In the records below, begin at the line containing "s.freeFor x (.sweep" and end at the line containing "(decide (w ≠"; quote every line in that span exactly, including both boundary lines, and no others.

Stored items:
* * * *

/-! ### Cell commands -/

/-- PLACE writes code i at column col + i, for the columns below the width, in every cell whose guard is
off; it removes the marks over the cells it writes and sets CLIP when a code is discarded at the width
(R8, R95, R96). -/
def Obligations.PlaceWritesItsColumns : Prop :=
  ∀ (s : State) (x : Port) (p : PaneId) (row col : Nat) (attr : Attr) (codes : List Code)
    (v : PaneView) (written : List Nat),
    (Command.place p row col attr codes).WellFormed = true →
    s.freeFor x (.place p row col attr codes) = true →
    s.verdict x (.place p row col attr codes) = none → v = (s.pane p).view → v.Legal →
    s.plane.wf = true →
    written = ((List.range codes.length).filter fun i =>
      col + i < v.width && !(s.cell (v.cellAddr (col + i) row)).attr.guarded).map
        (fun i => v.cellAddr (col + i) row) →
    ∃ t, exec (.place x p row col attr codes) s = .next t ∧ t.plane.wf = true ∧
      (∀ (i : Nat) (code : Code), codes[i]? = some code → v.cellAddr (col + i) row ∈ written →
        col + i < v.width → t.cell (v.cellAddr (col + i) row) = ⟨code, attr⟩) ∧
      (∀ a, a ∉ written → t.cell a = s.cell a) ∧
      t = { (s.delivered x (.place p row col attr codes)).setClip x
              (decide (v.width < col + codes.length)) with
            plane := t.plane, marks := marksLeft s.marks written }

/-- SWEEP fills the cells of its rectangle that lie in the pane, the guarded ones only under override; it
removes the marks over the cells it writes and sets CLIP when a rectangle that is not empty is cut (R97,
R98). -/
def Obligations.SweepFillsTheRectangle : Prop :=
  ∀ (s : State) (x : Port) (p : PaneId) (row col w h : Nat) (code : Code) (attr : Attr)
    (override : Bool) (v : PaneView) (written : List Nat),
    (Command.sweep p row col w h code attr override).WellFormed = true →
    s.freeFor x (.sweep p row col w h code attr override) = true →
    s.verdict x (.sweep p row col w h code attr override) = none → v = (s.pane p).view → v.Legal →
    s.plane.wf = true →
    written = (v.addresses ((List.range v.height).flatMap fun r =>
      ((List.range v.width).filter fun k => row ≤ r && r < row + h && col ≤ k && k < col + w).map
        fun k => (k, r))).filter (fun a => override || !(s.cell a).attr.guarded) →
    ∃ t, exec (.sweep x p row col w h code attr override) s = .next t ∧ t.plane.wf = true ∧
      (∀ a ∈ written, t.cell a = ⟨code, attr⟩) ∧
      (∀ a, a ∉ written → t.cell a = s.cell a) ∧
      t = { (s.delivered x (.sweep p row col w h code attr override)).setClip x
              (decide (w ≠ 0 ∧ h ≠ 0 ∧ (v.width < col + w ∨ v.height < row + h))) with
            plane := t.plane, marks := marksLeft s.marks written }

/-- SHIFT leaves in the destination what the source held before it, guard included, whatever the overlap
and the guards there; it removes the marks over the destination and sets CLIP when the copy was reduced
(R99-R101). -/
def Obligations.ShiftCopiesTheRectangle : Prop :=
  ∀ (s : State) (x : Port) (p : PaneId) (srow scol drow dcol w h : Nat) (v : PaneView)
    (w' h' : Nat) (offsets : List (Nat × Nat)),
    (Command.shift p srow scol drow dcol w h).WellFormed = true →
    s.freeFor x (.shift p srow scol drow dcol w h) = true →
    s.verdict x (.shift p srow scol drow dcol w h) = none → v = (s.pane p).view → v.Legal →
    s.plane.wf = true →
    w' = min w (min (v.width - scol) (v.width - dcol)) →
    h' = min h (min (v.height - srow) (v.height - drow)) →
    offsets = (List.range h').flatMap (fun j => (List.range w').map fun i => (i, j)) →
    ∃ t, exec (.shift x p srow scol drow dcol w h) s = .next t ∧ t.plane.wf = true ∧
      (∀ e ∈ offsets, t.cell (v.cellAddr (dcol + e.1) (drow + e.2)) =
        s.cell (v.cellAddr (scol + e.1) (srow + e.2))) ∧
      (∀ a, (∀ e ∈ offsets, a ≠ v.cellAddr (dcol + e.1) (drow + e.2)) → t.cell a = s.cell a) ∧
      t = { (s.delivered x (.shift p srow scol drow dcol w h)).setClip x
              (decide (w' < w ∨ h' < h)) with
            plane := t.plane
            marks := marksLeft s.marks
              (v.addresses (offsets.map fun e => (dcol + e.1, drow + e.2))) }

* * * *

Problem solution |
    s.freeFor x (.sweep p row col w h code attr override) = true →
    s.verdict x (.sweep p row col w h code attr override) = none → v = (s.pane p).view → v.Legal →
    s.plane.wf = true →
    written = (v.addresses ((List.range v.height).flatMap fun r =>
      ((List.range v.width).filter fun k => row ≤ r && r < row + h && col ≤ k && k < col + w).map
        fun k => (k, r))).filter (fun a => override || !(s.cell a).attr.guarded) →
    ∃ t, exec (.sweep x p row col w h code attr override) s = .next t ∧ t.plane.wf = true ∧
      (∀ a ∈ written, t.cell a = ⟨code, attr⟩) ∧
      (∀ a, a ∉ written → t.cell a = s.cell a) ∧
      t = { (s.delivered x (.sweep p row col w h code attr override)).setClip x
              (decide (w ≠ 0 ∧ h ≠ 0 ∧ (v.width < col + w ∨ v.height < row + h))) with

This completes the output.